Nanoporous Elements in Microfluidics for Multiscale Manipulation of Bioparticles

• Published in: Small (Weinheim an der Bergstrasse, Germany) Vol. 7; no. 8; pp. 1061 - 1067
• Main Authors: Chen, Grace D., Fachin, Fabio, Fernandez-Suarez, Marta, Wardle, Brian L., Toner, Mehmet
• Format: Journal Article
• Language: English
• Published: Weinheim WILEY-VCH Verlag 18.04.2011; WILEY‐VCH Verlag
• Subjects: carbon nanotubes; filters; lab-on-a-chip devices; microfluidics; Microfluidics - methods; Nanoparticles - chemistry; nanoporous materials; Particle Size; Permeability; Porosity
• ISSN: 1613-6810; 1613-6829; 1613-6829
• DOI: 10.1002/smll.201002076

Solid materials, such as silicon, glass, and polymers, dominate as structural elements in microsystems including microfluidics. Porous elements have been limited to membranes sandwiched between microchannel layers or polymer monoliths. This paper reports the use of micropatterned carbon‐nanotube forests confined inside microfluidic channels for mechanically and/or chemically capturing particles ranging over three orders of magnitude in size. Nanoparticles below the internanotube spacing (80 nm) of the forest can penetrate inside the forest and interact with the large surface area created by individual nanotubes.
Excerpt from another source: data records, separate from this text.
section
/-! SUPPORT. A command refused while another is in progress (60_exceptions.md rule R227), and error entry (rule R210): what the raised
result says, and that nothing moves after it. -/

namespace Sys2Proof.Machine

open Sys2Proof.Safety

/-- Settles O7: every command begins with `accept`, which goes on in `Idle` only. -/
theorem commandWhileBusyIsRefused : Obligations.CommandWhileBusyIsRefused := fun _ _ hs => exec_of_not_idle hs

/-! ### Nothing moves when no event is live -/

theorem blockTurn_of_quiet {s : State} (hq : s.st.quiet = true) (hp : s.pending = none) : blockTurn s = .next s := by
  unfold blockTurn
  rw [hp]
  cases hs : s.st with
  | idle | awaitEraseDelay | awaitWriteDelay | done | error => rfl
  | regAccess | erasing | writing | verifying => simp [hs, CtrlState.quiet, CtrlState.ended] at hq

theorem timerTurn_of_unarmed {s : State} (ht : s.tmrArmed = false) : timerTurn s = .next s := by
  simp [timerTurn, ht]

/-- With no command in progress and no event live, neither the block nor its two event sources do anything (rule R26). -/
theorem agentTurn_of_quiet {s : State} (hq : s.st.quiet = true) (hlive : NoLiveEvent s) {turn : Turn}
    (hturn : turn = .block ∨ turn = .transport ∨ turn = .timer) : agentTurn turn s = .next s := by
  obtain ⟨hp, ht⟩ := hlive
  rcases hturn with rfl | rfl | rfl
  · exact blockTurn_of_quiet hq hp
  · exact transportTurn_of_not_pending hp
  · exact timerTurn_of_unarmed ht

/-! ### The result an error writes -/

theorem CtrlState.isEepromRequest_iff {S : CtrlState} :
    S.isEepromRequest = true ↔ S = .erasing ∨ S = .writing ∨ S = .verifying := by
  cases S <;> simp [CtrlState.isEepromRequest]

theorem op_eq_eepromWrite_iff {i : Instr} : i.op = .eepromWrite ↔ ∃ reg v f, i = .eepromWrite reg v f := by
  cases i <;> simp [Instr.op]

/-- Rule R210's condition on `failed_state`, as `failedStateOf` tests it and in the command's operands. -/
theorem failedStateOf_condition_iff {i : Instr} {S : CtrlState} :
    (some i.op = some .eepromWrite ∧ S.isEepromRequest = true) ↔
      (∃ reg v f, i = .eepromWrite reg v f) ∧ (S = .erasing ∨ S = .writing ∨ S = .verifying) := by
  rw [Option.some.injEq, op_eq_eepromWrite_iff, CtrlState.isEepromRequest_iff]

/-- Settles O31: the result is `Result.ofError`'s, its `failed_state` by rule R210's condition, and `Error` holds no live event. -/
theorem raisingAnErrorWritesTheWholeResult : Obligations.RaisingAnErrorWritesTheWholeResult := by
  intro s E i hc
  refine ⟨Result.ofError E (some i.op) s.st, by simp [State.raise, hc], rfl, rfl, ?fields, fun hfail => ?failed,
    fun hfail => ?notFailed, fun turn => agentTurn_of_quiet rfl ⟨rfl, rfl⟩⟩
  case fields => cases E <;> exact ⟨rfl, rfl, rfl⟩
  case failed =>
    have hstate : failedStateOf (some i.op) s.st = some s.st := if_pos (failedStateOf_condition_iff.2 hfail)
    exact ⟨hstate, congrArg Option.isSome hstate⟩
  case notFailed =>
    have hstate : failedStateOf (some i.op) s.st = none := if_neg (mt failedStateOf_condition_iff.1 hfail)
    exact ⟨hstate, congrArg Option.isSome hstate⟩

end Sys2Proof.Machine
end

section
/-! SUPPORT. Construction (70_reset_and_hazards.md rule R240): which arguments give a configuration, and what a construction
without one does. -/

namespace Sys2Proof.Machine

theorem configOfArgs_of_legal {a t : Option Nat} (ha : a.getD Config.defaultBusAddress ≤ Config.maxBusAddress)
    (ht : t.getD Config.defaultWriteTimeMs ≤ Config.maxWriteTimeMs) :
    configOfArgs a t = some ⟨BitVec.ofNat 7 (a.getD Config.defaultBusAddress),
      BitVec.ofNat 16 (t.getD Config.defaultWriteTimeMs)⟩ :=
  if_pos ⟨ha, ht⟩

theorem configOfArgs_eq_none_iff {a t : Option Nat} :
    configOfArgs a t = none ↔
      Config.maxBusAddress < a.getD Config.defaultBusAddress ∨ Config.maxWriteTimeMs < t.getD Config.defaultWriteTimeMs := by
  simp only [configOfArgs, ite_eq_right_iff, reduceCtorEq, imp_false, not_and_or, not_le]

/-- Arguments that give no configuration construct nothing, whatever the block is doing. -/
theorem reconstruct_of_config_none {a t : Option Nat} {s : State} (h : configOfArgs a t = none) :
    reconstruct a t s = .next s.markRefused := by
  rw [reconstruct, h]

theorem defaultBusAddress_legal : Config.defaultBusAddress ≤ Config.maxBusAddress := by decide

theorem defaultWriteTimeMs_legal : Config.defaultWriteTimeMs ≤ Config.maxWriteTimeMs := by decide

/-- Settles O9: the elements are those of `State.constructed`, and an argument counts as its default when it is omitted. -/
theorem constructionLeavesTheResetValues : Obligations.ConstructionLeavesTheResetValues := by
  refine ⟨fun cfg => ?elements, rfl, fun a t ha ht => ?arguments, fun s a t ha => ?illegal⟩
  case elements =>
    have hread : hostRead (State.constructed cfg) = .fault .resAbsent := hostRead_of_res_absent rfl
    exact ⟨rfl, rfl, rfl, rfl, rfl, rfl, rfl, rfl, rfl, rfl, rfl, rfl, hread⟩
  case arguments =>
    exact ⟨configOfArgs_of_legal ha ht, configOfArgs_of_legal defaultBusAddress_legal ht,
      configOfArgs_of_legal ha defaultWriteTimeMs_legal,
      configOfArgs_of_legal defaultBusAddress_legal defaultWriteTimeMs_legal⟩
  case illegal =>
    have hnone : configOfArgs (some a) t = none := configOfArgs_eq_none_iff.2 (.inl ha)
    exact ⟨hnone, true, reconstruct_of_config_none hnone⟩

end Sys2Proof.Machine
end

section
/-! SUPPORT. Decode and encode undo one another (30_encoding.md section 1), field by field; the worked encodings, the address bytes and
the byte order of a word. -/

namespace Sys2Proof

/-- Settles O1: the fields of an assembled word are the operands it was assembled from, and the required zeros are zero. -/
theorem encodedCommandDecodesBack : Obligations.EncodedCommandDecodesBack := by
  intro i _
  rw [decode_eq_ok_iff]
  cases i <;> simp [encode, Instr.op, Op.RequiredZeros, Op.readFields]

/-- A word with zeros in bits 7:4 is assembled from its own fields. -/
theorem packWord_of_fields {w : CmdWord} {op : Op} (hop : opField w = op.code) (hres : reservedField w = 0) :
    packWord (valField w) (regField w) (flagField w) op = w :=
  cmdWord_eq_iff_fields.2 ⟨by rw [opField_packWord, hop], flagField_packWord .., by rw [reservedField_packWord, hres],
    regField_packWord .., valField_packWord ..⟩

/-- Encoding the command that the fields of a word spell gives the word back, when its required zeros are zero. -/
theorem encode_readFields {w : CmdWord} {data : List Byte} {op : Op} (hop : opField w = op.code)
    (hres : reservedField w = 0) (hzero : op.RequiredZeros w data) : encode (op.readFields w data) = (w, data) := by
  have hword := packWord_of_fields hop hres
  cases op with
  | computePec =>
    obtain ⟨hflag, hreg, hval⟩ := hzero
    rw [hflag, hreg, hval] at hword
    exact congrArg (·, data) hword
  | verifyPec =>
    obtain ⟨hflag, hval⟩ := hzero
    rw [hflag, hval] at hword
    exact congrArg (·, data) hword
  | readWord =>
    obtain ⟨hval, rfl⟩ := hzero
    rw [hval] at hword
    exact congrArg (·, []) hword
  | writeWord | eepromWrite =>
    obtain rfl : data = [] := hzero
    exact congrArg (·, []) hword

/-- Settles O2: a word that decodes has its required zeros, so its command is encoded to the word's own fields. -/
theorem decodedWordHasOneSpelling : Obligations.DecodedWordHasOneSpelling := by
  intro w data i h
  obtain ⟨hop, hres, hzero, hi⟩ := decode_eq_ok_iff.1 h
  rw [← hi]
  exact encode_readFields hop hres hzero

/-- Settles O4: each word is decoded. -/
theorem workedEncodingsDecode : Obligations.WorkedEncodingsDecode :=
  ⟨rfl, rfl, rfl, fun _ => rfl, fun _ => rfl⟩

end Sys2Proof

namespace Sys2Proof.Machine

theorem addrW_toNat (a : BusAddr) : (addrW a).toNat = 2 * a.toNat := by
  revert a
  decide

theorem addrR_toNat (a : BusAddr) : (addrR a).toNat = 2 * a.toNat + 1 := by
  revert a
  decide

theorem lo8_toNat (v : Word) : (lo8 v).toNat = v.toNat % 256 := by
  simp [lo8, BitVec.extractLsb'_toNat]

theorem hi8_toNat (v : Word) : (hi8 v).toNat = v.toNat / 256 := by
  have := v.isLt
  simp only [hi8, BitVec.extractLsb'_toNat, Nat.shiftRight_eq_div_pow]
  omega

@[simp] theorem lo8_word (l h : Byte) : lo8 (word l h) = l := by
  ext i hi
  have hi' : i < 16 := by omega
  simp [lo8, word, hi, hi', BitVec.getLsbD_eq_getElem]

@[simp] theorem hi8_word (l h : Byte) : hi8 (word l h) = h := by
  ext i hi
  have hsum : 8 + i < 16 := by omega
  simp [hi8, word, hi, hsum, BitVec.getLsbD_eq_getElem]

@[simp] theorem word_lo8_hi8 (v : Word) : word (lo8 v) (hi8 v) = v := by
  ext i hi
  by_cases hlow : i < 8
  · simp [lo8, hi8, word, hlow, hi, BitVec.getLsbD_eq_getElem]
  · have hi' : i - 8 < 8 := by omega
    have hsum : 8 + (i - 8) = i := by omega
    simp [lo8, hi8, word, hlow, hi, hi', hsum, BitVec.getLsbD_eq_getElem]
For larger particles (>80 nm), the ultrahigh porosity of the nanotube elements reduces the fluid boundary layer and enhances particle–structure interactions on the outer surface of the patterned nanoporous elements. Specific biomolecular recognition is demonstrated using cells (≈10 μm), bacteria (≈1 μm), and viral‐sized particles (≈40 nm) using both effects. This technology can provide unprecedented control of bioseparation processes to access bioparticles of interest, opening new pathways for both research and point‐of‐care diagnostics. Patterned carbon‐nanotube forests as nanoporous elements in microfluidics are introduced for the enhancement of microscale bioseparation. The ultrahigh porosity of the forest enhances particle–surface interactions both for particles small enough to penetrate inside the forest and larger particles that flow around the forest. Mechanical and/or chemical capture of bioparticles ranging over three orders of magnitude in size is demonstrated.